What he is refering to is when you get to the foiling, you put those ingrediants on the ribs before sealing the foil.  I have done several versions, but my favorite is just a drizzle of honey over the top, then I wrap them up, and let them cook for the 2 hours.  Typically after that I do two bastings of my sauce during the last hour.  Best advice I can give you is to do several practice runs at various temps to get the amount of tenderness and flavor in the alloted time..  The more time you can give yourself at the end the better..  Turn in times are always crazy. Good luck!
 


raptor700 said:


> could you explain this method in more detail? The 221 method works great for me.....allways looking for improvement


----------



## raptor700 (Jun 26, 2010)

Thanks for the info,I've got a rib comp the 4th of july... I'm new at this so i'm going to pactice, practice and if I get time i'm going to practice. I will let you know where i place.


----------



## njsmoker83 (Jun 28, 2010)

good luck


----------



## smokeydrewsky (Jun 28, 2010)

Good luck

Let us know how you did Ryan.


----------



## benswholehogbbq (Jun 28, 2010)

Five hours is not a long time to smoke. If it were me, I'd rub 'em down, try to keep the smoker at about 250 the whole time, and spritz 'em about every hour and a half ( that should keep 'em moist enough ). I wouldn't wrap 'em ( I never have ), especially in that short a time. It seems to me they'll need all the heat and smoke exposure they can get. 

GOOD LUCK !


----------



## raptor700 (Jun 28, 2010)

I agree...5 Hrs is not long enough...Inspection is at 7am turn in is at 2Pm. So I'm limited on time. I will do a test friday. I will try your method and the 221 method. I will post the results with pics.
 


BensWholeHogBBQ said:


> Five hours is not a long time to smoke. If it were me, I'd rub 'em down, try to keep the smoker at about 250 the whole time, and spritz 'em about every hour and a half ( that should keep 'em moist enough ). I wouldn't wrap 'em ( I never have ), especially in that short a time. It seems to me they'll need all the heat and smoke exposure they can get.
> 
> GOOD LUCK !


----------



## grampyskids (Jun 28, 2010)

With 6 hours from receipt of meat til turn in, don't sweat it, you have time to do your thing. As a CBJ I look for a sheen to the ribs when when are being presented. I slather my BBR's in yellow mustard and then lovingly massage the rub into the meat(remember your honeymoon). I prefer a 2.5- 1.5- 1 method. I run at 240. When the ribs are presented, I want to see toothmarks in the meat and a gentle pull from the bone. Good luck and let me know how you make out.
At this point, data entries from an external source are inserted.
-- ==== Sys2Proof/Machine/Frame.lean ====
section
/-! DEFINITION. Context frames (R328-R330, R354, R380) and the header of a grid image (R228, R229): where a frame lies, what
the device writes into it, and what it checks when it reads it again. -/

namespace Sys2Proof.Machine

/-! ## Headers -/

/-- The sizes of the six sections that follow a frame's header (R328, Table 1), in order. -/
def Team.sections (t : Team) : List Nat :=
  [8192 * t.groups.length, (t.groups.map fun g => 144 * g.allot).sum, t.palSize,
   (match t.gridImage with
    | some g => 65536 + (g.rows.map fun _ => 8 * mxColumns g.shape).sum
    | none => 0), 32768, 1024 * t.ifr.length]

/-- Where a section begins. -/
def Team.sectionAt (t : Team) (k : Nat) : Nat := 256 + (t.sections.take k).sum

/-- SIZE: the bytes of the frame in use. -/
def Team.frameSize (t : Team) : Nat := t.sectionAt 6

/-- FLAGS of a frame (R329). -/
def Team.frameFlags (t : Team) (hold : Bool) : Nat :=
  (if hold then 1 else 0) + (if t.gridImage.isSome then 2 else 0) + (if t.ft then 4 else 0)

/-- The header of a team's frame (R329, Table 2). -/
def Team.header (t : Team) (hold : Bool) (crc : Nat) (time : BitVec 64) : List (BitVec 8) :=
  [0x43, 0x54, 0x46, 0x4D] ++ bytesOf 2 1 ++ bytesOf 2 (t.frameFlags hold) ++ bytesOf 4 t.frameSize ++ bytesOf 4 crc ++
  bytesOf 4 t.ctx.toNat ++ bytesOf 4 t.grid.toNat ++ bytesOf 4 t.team ++ bytesOf 1 t.level ++ bytesOf 1 0 ++
  bytesOf 1 t.groups.length ++ bytesOf 1 0 ++ bytesOf 8 time.toNat ++ bytesOf 8 t.seq ++ bytesOf 4 t.ifr.length ++
  bytesOf 12 0 ++
  ((List.range 6).flatMap fun k => bytesOf 4 (if k == 3 && t.gridImage.isNone then 0 else t.sectionAt k)) ++ bytesOf 168 0

/-- The header of a grid image (R228, Table 10). -/
def Grid.header (g : Grid) (crc : Nat) : List (BitVec 8) :=
  [0x4D, 0x58, 0x49, 0x4D] ++ bytesOf 2 1 ++ bytesOf 2 0 ++ bytesOf 4 65536 ++ bytesOf 4 crc ++ bytesOf 1 g.shape.toNat ++
  bytesOf 1 (g.mtype.toNat + (if g.scaled then 16 else 0)) ++
  bytesOf 2 (g.streamGroups.map fun k => 2 ^ k).sum ++ bytesOf 44 0

/-! ## Writing a frame -/

/-- The first DIA of a team's frame. -/
def Team.frameDia (t : Team) (c : Ctx) : Nat := c.fpbase + (t.frame.getD (0, 0)).1

/-- The sectors of a frame, by DIA. -/
def Team.frameSectors (t : Team) (c : Ctx) : List Nat := (List.range (t.frameSize / 64)).map fun k => t.frameDia c + 64 * k

/-- The bytes of sector `k` of a frame, as the device writes them: headers, and free values where the contents are opaque (R328). -/
def Team.frameSector (t : Team) (k : Nat) : List (BitVec 8) :=
  if k < 4 then (t.frameBytes.drop (64 * k)).take 64
  else if t.gridImage.isSome && 64 * k == t.sectionAt 3 then (t.frameBytes.drop 256).take 64
  else bytesOf 64 (Config.frameBody t.frameKey k).toNat

/-- The bytes of a frame's sectors from `a` on, up to but not including `b`. -/
def Team.frameRange (t : Team) (a b : Nat) : List (BitVec 8) := (List.range (b - a)).flatMap fun k => t.frameSector (a + k)

/-- The pages of a frame are valid, and the log has room for its sectors (R248, R468). -/
def State.frameFitsNow (s : State) (c : Ctx) (t : Team) (logged : Bool) : Bool :=
  ((t.frameSectors c).all fun d => pteValid (s.pte d)) &&
    (!logged || s.logRoom (some t.ctx) ((t.frameSectors c).map fun d => physOf (s.pte d) d / 64))

/-- Write a frame, sector by sector, under the context's key (R443). -/
def State.writeFrame (s : State) (c : Ctx) (t : Team) (logged : Bool) : State :=
  let key := (s.keyOf c.slot).getD 0
  (t.frameSectors c).zipIdx.foldl (fun st x =>
    st.homeWrite x.1 64 (ofBytes (t.frameSector x.2)) key 0 false (if logged then some t.ctx else none)) s

/-- The grid image's header, with the CRC of what follows it in its section (R228). -/
def Team.imageHeader (t : Team) : List (BitVec 8) :=
  match t.gridImage with
  | none => []
  | some g => g.header (crc32c ((g.header 0).drop 16 ++ t.frameRange (t.sectionAt 3 / 64 + 1) (t.sectionAt 4 / 64))).toNat

/-- A saved team's frame and its image get their headers, with their CRCs, and the frame a number for its opaque sections (R228, R329,
log 25). -/
def State.frameTeam (s : State) (t : Team) (hold : Bool) : State × Team :=
  let t1 := { t with frameKey := s.nextKey, holdFlag := hold, frameBytes := [] }
  let head := t.header hold 0 s.time
  let t2 := { t1 with frameBytes := head ++ t1.imageHeader }
  let crc := crc32c (head.drop 16 ++ t2.frameRange 4 (t.frameSize / 64))
  ({ s with nextKey := s.nextKey + 1 }, { t2 with frameBytes := t.header hold crc.toNat s.time ++ t1.imageHeader })

/-- The traffic of a frame goes on through the gates of its homes, sector by sector from the `n`-th, as far as they admit it (R383). -/
def State.gateFrame (s : State) (c : Ctx) (t : Team) (read : Bool) : State × Nat :=
  let r := ((t.frameSectors c).drop t.moved).foldl (fun (a : State × Nat × Bool) d =>
    if !a.2.2 then a
    else match a.1.gateAll t.ctx (.frame t.tid) [(d, 1, read)] with
      | (st, true) => (st, a.2.1 + 1, true)
      | (st, false) => (st, a.2.1, false)) (s, t.moved, true)
  (r.1, r.2.1)

/-- Every sector of a frame has passed. -/
def Team.frameMoved (t : Team) (n : Nat) : Bool := n ≥ t.frameSize / 64

/-- HOLD of a saved frame changes (R354, R355). -/
def State.writeHold (s : State) (c : Ctx) (t : Team) (hold : Bool) : State :=
  let d := t.frameDia c + 6
  let s1 := s.updTeam t.tid fun u => { u with holdFlag := hold }
  s1.deviceWrite ⟨t.ctx, d, 2, t.frameFlags hold, (s.keyOf c.slot).getD 0⟩

/-! ## Reading a frame (R330) -/

/-- What the check of a frame has read: its bytes, the uncorrectable sectors of the register store and the palette, and whether another
was uncorrectable. -/
structure FrameCheck where
  got : List (BitVec 8)
  lost : List Nat
  bad : Bool

/-- Reserved bytes of a frame header (R329). -/
def headReserved (k : Nat) : Bool := k == 31 || (52 ≤ k && k < 64) || 88 ≤ k

/-- `n` bytes at an offset, as a number. -/
def fieldAt (bs : List (BitVec 8)) (o n : Nat) : Nat := ofBytes ((bs.drop o).take n)

/-- The header of a frame of `size` bytes is what the device writes (R329, R330): magic, version, reserved bits, SIZE, CRC. -/
def headOk (bs : List (BitVec 8)) (size : Nat) : Bool :=
  bs.take 4 == [0x43, 0x54, 0x46, 0x4D] && fieldAt bs 4 2 == 1 && fieldAt bs 6 2 < 8 && fieldAt bs 8 4 == size &&
    ((bs.take 256).zipIdx.all fun x => !headReserved x.2 || x.1 == 0) && (crc32c (bs.drop 16)).toNat == fieldAt bs 12 4

/-- Read one sector of a frame; of an uncorrectable one of the register store or the palette the check takes what was written (log
25). -/
def State.checkSector (c : Ctx) (t : Team) (x : State × FrameCheck) (d : Nat × Nat) : State × FrameCheck :=
  let r := x.1.homeReads ((x.1.keyOf c.slot).getD 0) 0 1 d.1 64
  let f := x.2
  let soft := t.sectionAt 1 ≤ 64 * d.2 && 64 * d.2 < t.sectionAt 3
  if !r.2.poison then (r.1, { f with got := f.got ++ bytesOf 64 r.2.val })
  else (r.1, { got := f.got ++ t.frameSector d.2, lost := if soft then f.lost ++ [64 * d.2] else f.lost, bad := f.bad || !soft })

/-- The check of a saved team's frame: read every sector, then decide (R330). -/
def State.checkFrame (s : State) (c : Ctx) (t : Team) : State × Option FrameCheck :=
  let r := (t.frameSectors c).zipIdx.foldl (State.checkSector c t) (s, ⟨[], [], false⟩)
  (r.1, if r.2.bad || !headOk r.2.got t.frameSize then none else some r.2)

/-- The frame's pages can be read. -/
def State.frameReadable (s : State) (c : Ctx) (t : Team) : Bool := (t.frameSectors c).all fun d => pteValid (s.pte d)

/-- The register slots of a group of `a` slots a thread of which the sector at byte `o` of the group's part of the register store holds
the value or the state and poison bits (R328, log 25), each by thread and slot. -/
def storeSlots (a o : Nat) : List (Nat × Nat) :=
  let ws := if o < 128 * a then (List.range 16).map fun k => o / 4 + k
    else (List.range 128).map fun k => (o - 128 * a) * 2 + k
  (ws.filter (· < 32 * a)).map fun w => (w / a, w % a)

/-- R330: register slots and palette words that an uncorrectable sector of the frame held; the store's section runs group
by group, thread by thread, slot by slot (log 25). -/
def Team.loseSector (t : Team) (o : Nat) : Team :=
  if t.sectionAt 2 ≤ o then
    let w := (o - t.sectionAt 2) / 4
    (List.range 16).foldl (fun u k => u.palPoison (w + k)) t
  else
    let r := (List.range t.groups.length).foldl (fun (acc : Nat × Team) gi =>
      let base := acc.1
      let a := (t.group gi).allot
      let hit := if base ≤ o && o < base + 144 * a then storeSlots a (o - base) else []
      let u := hit.foldl (fun u x => u.updGroup gi fun g => g.updThread x.1 fun th =>
        { th with regs := th.regs.modify x.2 fun y => { y with poison := true, pt := false } }) acc.2
      (base + 144 * a, u)) (t.sectionAt 1, t)
    r.2

/-- The bytes of the grid section of a frame, as read. -/
def FrameCheck.image (f : FrameCheck) (t : Team) : List (BitVec 8) := (f.got.drop (t.sectionAt 3)).take (t.sectionAt 4 - t.sectionAt 3)

/-- R229: the device accepts a grid image with its row records: magic, version, SIZE, CRC and reserved bytes are right. -/
def imageOk (bs : List (BitVec 8)) : Bool :=
  bs.take 4 == [0x4D, 0x58, 0x49, 0x4D] && fieldAt bs 4 2 == 1 && fieldAt bs 6 2 == 0 && fieldAt bs 8 4 == 65536 &&
    (crc32c (bs.drop 16)).toNat == fieldAt bs 12 4 && fieldAt bs 17 1 < 32 && ((bs.drop 20).take 44).all (· == 0)

/-- R229: a refused image: the streaming threads take IMAGE_VERSION before they issue. -/
def Team.refuseImage (t : Team) (g : Grid) (version : Nat) : Team :=
  let t1 := { t with
    gridImage := none
    ifr := t.ifr.filter fun e => e.op != .stld }
  (List.range t.groups.length).foldl (fun u gi => u.updGroup gi fun gr =>
    (List.range gr.lanes.length).foldl (fun x l =>
      let th := x.thread l
      if !(th.live && th.mx) then x
      else
        let busy : Bool := match g.row? gi l with
          | some r => r.opened || (r.queue.any fun o => o != .step)
          | none => false
        let th1 := if busy then th.setWindowState .void else th
        let pc := match x.entryOf l with | some e => e.pc | none => 0
        (x.setThread l { th1 with mx := false, scaled := false, shape := 0, mtype := 0 }).pend l
          (mkTrap .imageVersion version) pc) gr) t1

end Sys2Proof.Machine
end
Any Q's, PM me.


----------



## raptor700 (Jun 28, 2010)

I Didn't mean to hijack your thread RyanS (sorry)  How did you do on the comp? Best Wishes to you and yours


----------



## mythmaster (Jun 29, 2010)

I know that I'm late, but see here for some of the best baby backs that I have ever had: http://www.smokingmeatforums.com/forum/thread/95562/baby-backs-with-brown-sugar


----------



## raptor700 (Jul 1, 2010)

I got friday off, so I'm doing my test run tonite. 3 racks of spares cut St. louis style. I only had room in the pic for 2.


----------



## raptor700 (Jul 1, 2010)

A little rub and there ready for the smoker.


----------



## benswholehogbbq (Jul 1, 2010)

Lookin' good Ryan. Hey, like I mentioned earlier, try doin' em without the foiling. 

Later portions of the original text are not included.